Thursday, December 30, 2010

New York Sanitation Union Workers Admit Sabotage Snow Cleanup

In retaliation for budget cuts, sanitation workers deliberately slowed the snow cleanup efforts, raising their plows over snow-filled streets and skipping streets on their routes, according to three sanitation workers and two supervisors who visited City Councilman Dan Hollaran, R-Queens. The New York Post reported that the workers revealed the "variety of tactics to drag out the plowing process -- and pad overtime checks -- which included keeping plows slightly higher than the roadways and skipping over streets along their routes, the sources said":

The snow-removal snitches said they were told to keep their plows off most streets and to wait for orders before attacking the accumulating piles of snow.

They said crews normally would have been more aggressive in com bating a fierce, fast-moving blizzard like the one that barreled in on Sunday and blew out the next morning.

What could possibly motivate such a craven move on the part of supervisers, one that stymied emergency responders who couldn't reach those in need?

The workers said the work slowdown was the result of growing hostility between the mayor and the workers responsible for clearing the snow.

In the last two years, the agency's workforce has been slashed by 400 trash haulers and supervisors -- down from 6,300 -- because of the city's budget crisis. And, effective tomorrow, 100 department supervisors are to be demoted and their salaries slashed as an added cost-saving move.

The Post tells a different story than the one laid out implicating budget cuts as the reason this cleanup has gone so badly, one in which union thugs use intimidation and retaliatory tactics to fill their wallets and negotiate. These are the people Democrats trust to employ "card check" in a free and fair way.

I reported yesterday how well compensated these people are:

...[T]he top salary of $66,672 is only the tip of the iceberg for active sanitation worker compensation because it excludes other things like overtime and extra pay for certain assignments. For example, one worker in 2009 had a salary of $55,639 but actually earned $79,937 for the year.

Sanitation workers don't pay a dime for premiums on their cadillac health care plan, which includes prescription drug coverage along with dental and eye care for the whole family. Many continue to receive the full benefit upon retiring after only 10 years. And then there's the matter of their pension:

...Nearly 180 retired [sanitation workers] make over $66,000 year -- in other words, over and above the maximum salary of currently working employees. In fact, 20 retirees make upwards of $90,000 in retirement, up to $132,360.

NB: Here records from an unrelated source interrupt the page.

-- ==== Sys2Proof/Config.lean ====
section
/-! DEFINITION. What is fixed for every LQ4, and the free values: what the manual leaves open and the model leaves unconstrained. -/

namespace Sys2Proof.Config

/-- The claim timeout, 2000 ms (R125). -/
def claimTimeout : Half := 2000#16

/-- Entries of the pull list for the whole hub (R101). -/
def pullListSize : Nat := 12

/-- Entries of the pull list for one requester (R101). -/
def pullsPerPort : Nat := 4

/-- Microseconds from one tick to the next (R155). -/
def tickPeriod : Nat := 1000

/-- Microseconds a port needs after chip select goes high (R162). -/
def transactionGap : Nat := 2

/-- Microseconds after the release of RESET_N before a transaction is received (R173). -/
def releaseGap : Nat := 50

/-- FREE VALUE (log entry 6). Whether the `n`-th low pulse on RESET_N shorter than 10 µs acts as a full pin
reset (true) or is ignored (false): R174 does not specify which. -/
opaque shortPulseResets : Nat → Bool

/-- FREE VALUE (log entry 9). What is reported of a queue entry or board whose slot is not LIVE. R13 and R87
exclude the case, so no run meets it. -/
opaque strayMessage : SlotIx → Machine.Message

end Sys2Proof.Config
end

Keep that in mind when reading lines like this:

...[M]ultiple Sanitation Department sources told The Post yesterday that angry plow drivers have only been clearing streets assigned to them even if that means they have to drive through snowed-in roads with their plows raised.

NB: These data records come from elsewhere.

/-! ### Queues and leases -/

/-- R66: an accepted TAKE moves the head of the URGENT lane, or else of the NORMAL lane, into the lowest free handle
under a lease of the port's lease time, and returns the message record with the first length bytes of the payload. -/
def Obligations.TakeMovesTheNextEntryToTheHand : Prop :=
  ∀ (h : Head) (s : State) (c : Conn) (k : Handle) (e : Entry) (rest : Queue) (m : Message),
    Fresh s h 0x20#8 → s.sessions[h.port].phase = .opened c → s.queues[h.port].hand[k] = none →
    (∀ j : Handle, j < k → s.queues[h.port].hand[j] ≠ none) → nextIs s.queues[h.port] e rest →
    s.pool.slots[e.slot] = .live m →
    Completes (.take h) s fun t =>
      Executed s t h 0x20#8 .ok
        (record (BitVec.ofNat 8 k.val) e.slot e.sequence (laneCode e.lane) (BitVec.ofNat 8 e.redelivery) m ++
          m.payload.toList.take m.length.val) ∧
      blocks t = { blocks s with
        queues := s.queues.set h.port
          { rest with hand := rest.hand.set k (some { entry := e, lease := timer s.timeBase c.lease }) } }

/-- R67: PEEK returns what a TAKE would take, without payload and handle, whether the hand is full or not; it is
answered EMPTY with both lanes empty; it changes no block. -/
def Obligations.PeekReportsWithoutChange : Prop :=
  ∀ (h : Head) (s : State) (c : Conn), Fresh s h 0x21#8 → s.sessions[h.port].phase = .opened c →
    (∀ (e : Entry) (rest : Queue) (m : Message), nextIs s.queues[h.port] e rest → s.pool.slots[e.slot] = .live m →
      Completes (.peek h) s fun t =>
        Unchanged s t h 0x21#8 .ok
          (record 0xFF#8 e.slot e.sequence (laneCode e.lane) (BitVec.ofNat 8 e.redelivery) m)) ∧
    (s.queues[h.port].urgent = [] → s.queues[h.port].normal = [] →
      Completes (.peek h) s fun t => Unchanged s t h 0x21#8 .empty [])

/-- R66, R69: HAND_FULL before EMPTY; EMPTY with both lanes empty; STALE_HANDLE where the position is free or
holds another sequence. Nothing changes. -/
def Obligations.QueueRefusalsChangeNothing : Prop :=
  ∀ (h : Head) (s : State),
    (∀ c : Conn, s.sessions[h.port].phase = .opened c →
      (Fresh s h 0x20#8 → (∀ k : Handle, s.queues[h.port].hand[k] ≠ none) →
        Completes (.take h) s fun t => Unchanged s t h 0x20#8 .handFull []) ∧
      (s.queues[h.port].urgent = [] → s.queues[h.port].normal = [] → Fresh s h 0x20#8 →
        (∃ k : Handle, s.queues[h.port].hand[k] = none) →
        Completes (.take h) s fun t => Unchanged s t h 0x20#8 .empty [])) ∧
    ∀ (handle : Byte) (k : Handle) (n : Seq), handle.toNat = k.val →
      (∀ x, s.queues[h.port].hand[k] = some x → x.entry.sequence ≠ n) →
      ((connOf s.sessions[h.port].phase).isSome = true →
        (Fresh s h 0x22#8 → Completes (.release h handle n) s fun t => Unchanged s t h 0x22#8 .staleHandle []) ∧
        (Fresh s h 0x23#8 → Completes (.giveBack h handle n) s fun t => Unchanged s t h 0x23#8 .staleHandle [])) ∧
      (openAt s h.port = true → Fresh s h 0x24#8 →
        Completes (.renew h handle n) s fun t => Unchanged s t h 0x24#8 .staleHandle [])

/-- R70, R147: a RELEASE that passes the test of R69 ends the entry and drops its reference; in OPEN and in CLOSING
alike; and where it takes the last entry out of a CLOSING hand the session becomes CLOSED and the latched reasons are
cleared, in the same event. -/
def Obligations.ReleaseEndsTheEntry : Prop :=
  ∀ (h : Head) (s : State) (handle : Byte) (k : Handle) (n : Seq) (x : HandEntry),
    Fresh s h 0x22#8 → handle.toNat = k.val → s.queues[h.port].hand[k] = some x → x.entry.sequence = n →
    (∀ c : Conn, s.sessions[h.port].phase = .opened c ∨
        (s.sessions[h.port].phase = .closing c ∧ ¬lastInHand s h.port k) →
      Completes (.release h handle n) s fun t =>
        Executed s t h 0x22#8 .ok [] ∧ blocks t = endedBlocks s h.port k x.entry id) ∧
    ∀ c : Conn, s.sessions[h.port].phase = .closing c → lastInHand s h.port k →
      Completes (.release h handle n) s fun t =>
        Responded s t h 0x22#8 .ok [] (some h.number) ∧ InPhase s t h.port .closed ∧ Settled t ∧
        blocks t = { endedBlocks s h.port k x.entry id with
          latched := (s.attention.map fun a => a.latched).set h.port unlatched }

/-- R71, R76, R147: a RETURN that passes the test of R69 puts the entry back at its place by sequence in OPEN, its
redelivery count unchanged; in CLOSING it discards and counts it, and the last one closes the session. -/
def Obligations.ReturnGivesTheEntryBack : Prop :=
  ∀ (h : Head) (s : State) (handle : Byte) (k : Handle) (n : Seq) (x : HandEntry),
    Fresh s h 0x23#8 → handle.toNat = k.val → s.queues[h.port].hand[k] = some x → x.entry.sequence = n →
    let counted (q : Queue) : Queue := { q with discard := raised q.discard 1 }
    (∀ c : Conn, s.sessions[h.port].phase = .opened c →
      Completes (.giveBack h handle n) s fun t =>
        Executed s t h 0x23#8 .ok [0#8] ∧
        ∃ q' : Queue, queueTakesBack s.queues[h.port] q' k x.entry ∧
          blocks t = { blocks s with queues := s.queues.set h.port q' }) ∧
    (∀ c : Conn, s.sessions[h.port].phase = .closing c → ¬lastInHand s h.port k →
      Completes (.giveBack h handle n) s fun t =>
        Executed s t h 0x23#8 .ok [1#8] ∧ blocks t = endedBlocks s h.port k x.entry counted) ∧
    ∀ c : Conn, s.sessions[h.port].phase = .closing c → lastInHand s h.port k →
      Completes (.giveBack h handle n) s fun t =>
        Responded s t h 0x23#8 .ok [1#8] (some h.number) ∧ InPhase s t h.port .closed ∧ Settled t ∧
        blocks t = { endedBlocks s h.port k x.entry counted with
          latched := (s.attention.map fun a => a.latched).set h.port unlatched }

/-- R72: a RENEW that passes the test of R69 restarts the lease now with the port's lease time, and changes nothing
else of the entry; in CLOSING it is refused with CLOSING and changes nothing. -/
def Obligations.RenewRestartsTheLease : Prop :=
  ∀ (h : Head) (s : State) (c : Conn) (handle : Byte) (n : Seq), Fresh s h 0x24#8 →
    (∀ (k : Handle) (x : HandEntry), s.sessions[h.port].phase = .opened c → handle.toNat = k.val →
      s.queues[h.port].hand[k] = some x → x.entry.sequence = n →
      Completes (.renew h handle n) s fun t =>
        Executed s t h 0x24#8 .ok [] ∧
        blocks t = { blocks s with
          queues := s.queues.set h.port { s.queues[h.port] with
            hand := s.queues[h.port].hand.set k
              (some { entry := x.entry, lease := timer s.timeBase c.lease }) } }) ∧
    (s.sessions[h.port].phase = .closing c →
      Completes (.renew h handle n) s fun t => Unchanged s t h 0x24#8 .closing [])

And they are keeping their plow blades unusually high, making it necessary for them to have to run extra passes, adding time and extra pay.

One mechanic said some drivers are purposely smashing plows and salt spreaders to further stall the cleanup effort.

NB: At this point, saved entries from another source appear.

/-! ### setPhase -/

@[simp] theorem State.setPhase_pending (s : State) (p : Port) (ph : Phase) :
    (s.setPhase p ph).pending = s.pending := rfl
@[simp] theorem State.setPhase_resetN (s : State) (p : Port) (ph : Phase) : (s.setPhase p ph).resetN = s.resetN := rfl
@[simp] theorem State.setPhase_timeBase (s : State) (p : Port) (ph : Phase) :
    (s.setPhase p ph).timeBase = s.timeBase := rfl
@[simp] theorem State.setPhase_tickPhase (s : State) (p : Port) (ph : Phase) :
    (s.setPhase p ph).tickPhase = s.tickPhase := rfl
@[simp] theorem State.setPhase_pool (s : State) (p : Port) (ph : Phase) : (s.setPhase p ph).pool = s.pool := rfl
@[simp] theorem State.setPhase_table (s : State) (p : Port) (ph : Phase) : (s.setPhase p ph).table = s.table := rfl
@[simp] theorem State.setPhase_generation (s : State) (p : Port) (ph : Phase) :
    (s.setPhase p ph).generation = s.generation := rfl
@[simp] theorem State.setPhase_sequence (s : State) (p : Port) (ph : Phase) :
    (s.setPhase p ph).sequence = s.sequence := rfl
@[simp] theorem State.setPhase_undelivered (s : State) (p : Port) (ph : Phase) :
    (s.setPhase p ph).undelivered = s.undelivered := rfl
@[simp] theorem State.setPhase_claim (s : State) (p : Port) (ph : Phase) : (s.setPhase p ph).claim = s.claim := rfl
@[simp] theorem State.setPhase_queues (s : State) (p : Port) (ph : Phase) : (s.setPhase p ph).queues = s.queues := rfl
@[simp] theorem State.setPhase_boards (s : State) (p : Port) (ph : Phase) : (s.setPhase p ph).boards = s.boards := rfl
@[simp] theorem State.setPhase_pulls (s : State) (p : Port) (ph : Phase) : (s.setPhase p ph).pulls = s.pulls := rfl
@[simp] theorem State.setPhase_wanted (s : State) (p : Port) (ph : Phase) : (s.setPhase p ph).wanted = s.wanted := rfl
@[simp] theorem State.setPhase_links (s : State) (p : Port) (ph : Phase) : (s.setPhase p ph).links = s.links := rfl
@[simp] theorem State.setPhase_sessions (s : State) (p : Port) (ph : Phase) :
    (s.setPhase p ph).sessions = s.sessions.set p { s.sessions[p] with phase := ph } := rfl
@[simp] theorem State.setPhase_attention (s : State) (p : Port) (ph : Phase) :
    (s.setPhase p ph).attention = s.attention := rfl
@[simp] theorem State.setPhase_pulses (s : State) (p : Port) (ph : Phase) : (s.setPhase p ph).pulses = s.pulses := rfl

/-! ### hear -/

@[simp] theorem State.hear_pending (s : State) (p : Port) : (s.hear p).pending = s.pending := rfl
@[simp] theorem State.hear_resetN (s : State) (p : Port) : (s.hear p).resetN = s.resetN := rfl
@[simp] theorem State.hear_timeBase (s : State) (p : Port) : (s.hear p).timeBase = s.timeBase := rfl
@[simp] theorem State.hear_tickPhase (s : State) (p : Port) : (s.hear p).tickPhase = s.tickPhase := rfl
@[simp] theorem State.hear_pool (s : State) (p : Port) : (s.hear p).pool = s.pool := rfl
@[simp] theorem State.hear_table (s : State) (p : Port) : (s.hear p).table = s.table := rfl
@[simp] theorem State.hear_generation (s : State) (p : Port) : (s.hear p).generation = s.generation := rfl
@[simp] theorem State.hear_sequence (s : State) (p : Port) : (s.hear p).sequence = s.sequence := rfl
@[simp] theorem State.hear_undelivered (s : State) (p : Port) : (s.hear p).undelivered = s.undelivered := rfl
@[simp] theorem State.hear_claim (s : State) (p : Port) : (s.hear p).claim = s.claim := rfl
@[simp] theorem State.hear_queues (s : State) (p : Port) : (s.hear p).queues = s.queues := rfl
@[simp] theorem State.hear_boards (s : State) (p : Port) : (s.hear p).boards = s.boards := rfl
@[simp] theorem State.hear_pulls (s : State) (p : Port) : (s.hear p).pulls = s.pulls := rfl
@[simp] theorem State.hear_wanted (s : State) (p : Port) : (s.hear p).wanted = s.wanted := rfl
@[simp] theorem State.hear_links (s : State) (p : Port) : (s.hear p).links = s.links := rfl
@[simp] theorem State.hear_sessions (s : State) (p : Port) :
    (s.hear p).sessions = s.sessions.set p { s.sessions[p] with phase := s.sessions[p].phase.mapConn fun c => c.heard s.timeBase } := rfl
@[simp] theorem State.hear_attention (s : State) (p : Port) : (s.hear p).attention = s.attention := rfl
@[simp] theorem State.hear_pulses (s : State) (p : Port) : (s.hear p).pulses = s.pulses := rfl

/-! ### setLatched -/

@[simp] theorem State.setLatched_pending (s : State) (p : Port) (l : Latched) :
    (s.setLatched p l).pending = s.pending := rfl
@[simp] theorem State.setLatched_resetN (s : State) (p : Port) (l : Latched) :
    (s.setLatched p l).resetN = s.resetN := rfl
@[simp] theorem State.setLatched_timeBase (s : State) (p : Port) (l : Latched) :
    (s.setLatched p l).timeBase = s.timeBase := rfl
@[simp] theorem State.setLatched_tickPhase (s : State) (p : Port) (l : Latched) :
    (s.setLatched p l).tickPhase = s.tickPhase := rfl
@[simp] theorem State.setLatched_pool (s : State) (p : Port) (l : Latched) : (s.setLatched p l).pool = s.pool := rfl
@[simp] theorem State.setLatched_table (s : State) (p : Port) (l : Latched) :
    (s.setLatched p l).table = s.table := rfl
@[simp] theorem State.setLatched_generation (s : State) (p : Port) (l : Latched) :
    (s.setLatched p l).generation = s.generation := rfl
@[simp] theorem State.setLatched_sequence (s : State) (p : Port) (l : Latched) :
    (s.setLatched p l).sequence = s.sequence := rfl
@[simp] theorem State.setLatched_undelivered (s : State) (p : Port) (l : Latched) :
    (s.setLatched p l).undelivered = s.undelivered := rfl
@[simp] theorem State.setLatched_claim (s : State) (p : Port) (l : Latched) :
    (s.setLatched p l).claim = s.claim := rfl
@[simp] theorem State.setLatched_queues (s : State) (p : Port) (l : Latched) :
    (s.setLatched p l).queues = s.queues := rfl
@[simp] theorem State.setLatched_boards (s : State) (p : Port) (l : Latched) :
    (s.setLatched p l).boards = s.boards := rfl
@[simp] theorem State.setLatched_pulls (s : State) (p : Port) (l : Latched) :
    (s.setLatched p l).pulls = s.pulls := rfl
@[simp] theorem State.setLatched_wanted (s : State) (p : Port) (l : Latched) :
    (s.setLatched p l).wanted = s.wanted := rfl
@[simp] theorem State.setLatched_links (s : State) (p : Port) (l : Latched) :
    (s.setLatched p l).links = s.links := rfl
@[simp] theorem State.setLatched_sessions (s : State) (p : Port) (l : Latched) :
    (s.setLatched p l).sessions = s.sessions := rfl
@[simp] theorem State.setLatched_attention (s : State) (p : Port) (l : Latched) :
    (s.setLatched p l).attention = s.attention.set p { s.attention[p] with latched := l } := rfl
@[simp] theorem State.setLatched_pulses (s : State) (p : Port) (l : Latched) :
    (s.setLatched p l).pulses = s.pulses := rfl

/-! ### dropRefs -/

@[simp] theorem State.dropRefs_pending (s : State) (refs : List SlotIx) : (s.dropRefs refs).pending = s.pending := rfl
@[simp] theorem State.dropRefs_resetN (s : State) (refs : List SlotIx) : (s.dropRefs refs).resetN = s.resetN := rfl
@[simp] theorem State.dropRefs_timeBase (s : State) (refs : List SlotIx) :
    (s.dropRefs refs).timeBase = s.timeBase := rfl
@[simp] theorem State.dropRefs_tickPhase (s : State) (refs : List SlotIx) :
    (s.dropRefs refs).tickPhase = s.tickPhase := rfl
@[simp] theorem State.dropRefs_pool (s : State) (refs : List SlotIx) :
    (s.dropRefs refs).pool = s.pool.drop refs := rfl
@[simp] theorem State.dropRefs_table (s : State) (refs : List SlotIx) : (s.dropRefs refs).table = s.table := rfl
@[simp] theorem State.dropRefs_generation (s : State) (refs : List SlotIx) :
    (s.dropRefs refs).generation = s.generation := rfl
@[simp] theorem State.dropRefs_sequence (s : State) (refs : List SlotIx) :
    (s.dropRefs refs).sequence = s.sequence := rfl
@[simp] theorem State.dropRefs_undelivered (s : State) (refs : List SlotIx) :
    (s.dropRefs refs).undelivered = s.undelivered := rfl
@[simp] theorem State.dropRefs_claim (s : State) (refs : List SlotIx) : (s.dropRefs refs).claim = s.claim := rfl
@[simp] theorem State.dropRefs_queues (s : State) (refs : List SlotIx) : (s.dropRefs refs).queues = s.queues := rfl
@[simp] theorem State.dropRefs_boards (s : State) (refs : List SlotIx) : (s.dropRefs refs).boards = s.boards := rfl
@[simp] theorem State.dropRefs_pulls (s : State) (refs : List SlotIx) : (s.dropRefs refs).pulls = s.pulls := rfl
@[simp] theorem State.dropRefs_wanted (s : State) (refs : List SlotIx) : (s.dropRefs refs).wanted = s.wanted := rfl
@[simp] theorem State.dropRefs_links (s : State) (refs : List SlotIx) : (s.dropRefs refs).links = s.links := rfl
@[simp] theorem State.dropRefs_sessions (s : State) (refs : List SlotIx) :
    (s.dropRefs refs).sessions = s.sessions := rfl
@[simp] theorem State.dropRefs_attention (s : State) (refs : List SlotIx) :
    (s.dropRefs refs).attention = s.attention := rfl
@[simp] theorem State.dropRefs_pulses (s : State) (refs : List SlotIx) : (s.dropRefs refs).pulses = s.pulses := rfl

/-! ### endHandEntry -/

@[simp] theorem State.endHandEntry_pending (s : State) (p : Port) (k : Handle) (e : Entry) :
    (s.endHandEntry p k e).pending = s.pending := rfl
@[simp] theorem State.endHandEntry_resetN (s : State) (p : Port) (k : Handle) (e : Entry) :
    (s.endHandEntry p k e).resetN = s.resetN := rfl
@[simp] theorem State.endHandEntry_timeBase (s : State) (p : Port) (k : Handle) (e : Entry) :
    (s.endHandEntry p k e).timeBase = s.timeBase := rfl
@[simp] theorem State.endHandEntry_tickPhase (s : State) (p : Port) (k : Handle) (e : Entry) :
    (s.endHandEntry p k e).tickPhase = s.tickPhase := rfl
@[simp] theorem State.endHandEntry_pool (s : State) (p : Port) (k : Handle) (e : Entry) :
    (s.endHandEntry p k e).pool = s.pool.drop [e.slot] := rfl
@[simp] theorem State.endHandEntry_table (s : State) (p : Port) (k : Handle) (e : Entry) :
    (s.endHandEntry p k e).table = s.table := rfl
@[simp] theorem State.endHandEntry_generation (s : State) (p : Port) (k : Handle) (e : Entry) :
    (s.endHandEntry p k e).generation = s.generation := rfl
@[simp] theorem State.endHandEntry_sequence (s : State) (p : Port) (k : Handle) (e : Entry) :
    (s.endHandEntry p k e).sequence = s.sequence := rfl
@[simp] theorem State.endHandEntry_undelivered (s : State) (p : Port) (k : Handle) (e : Entry) :
    (s.endHandEntry p k e).undelivered = s.undelivered := rfl
@[simp] theorem State.endHandEntry_claim (s : State) (p : Port) (k : Handle) (e : Entry) :
    (s.endHandEntry p k e).claim = s.claim := rfl
@[simp] theorem State.endHandEntry_queues (s : State) (p : Port) (k : Handle) (e : Entry) :
    (s.endHandEntry p k e).queues = s.queues.set p (s.queues[p].freeHandle k) := rfl
@[simp] theorem State.endHandEntry_boards (s : State) (p : Port) (k : Handle) (e : Entry) :
    (s.endHandEntry p k e).boards = s.boards := rfl
@[simp] theorem State.endHandEntry_pulls (s : State) (p : Port) (k : Handle) (e : Entry) :
    (s.endHandEntry p k e).pulls = s.pulls := rfl
@[simp] theorem State.endHandEntry_wanted (s : State) (p : Port) (k : Handle) (e : Entry) :
    (s.endHandEntry p k e).wanted = s.wanted := rfl
@[simp] theorem State.endHandEntry_links (s : State) (p : Port) (k : Handle) (e : Entry) :
    (s.endHandEntry p k e).links = s.links := rfl
@[simp] theorem State.endHandEntry_sessions (s : State) (p : Port) (k : Handle) (e : Entry) :
    (s.endHandEntry p k e).sessions = s.sessions := rfl
@[simp] theorem State.endHandEntry_attention (s : State) (p : Port) (k : Handle) (e : Entry) :
    (s.endHandEntry p k e).attention = s.attention := rfl
@[simp] theorem State.endHandEntry_pulses (s : State) (p : Port) (k : Handle) (e : Entry) :
    (s.endHandEntry p k e).pulses = s.pulses := rfl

Sure, Mayor Bloomberg planned poorly and should have announced a snow emergency. But this story makes it clear that even if he did, it wouldn't have made a difference. The question is whether Bloomberg will do anything about it.

1 comment:

  1. This illustrates that Big Labor is just as bad, if not worse, than Big Business. No one who works directly for any level of government (town/city, county, state, or federal) should be able to belong to a union that is in any way connected to their work.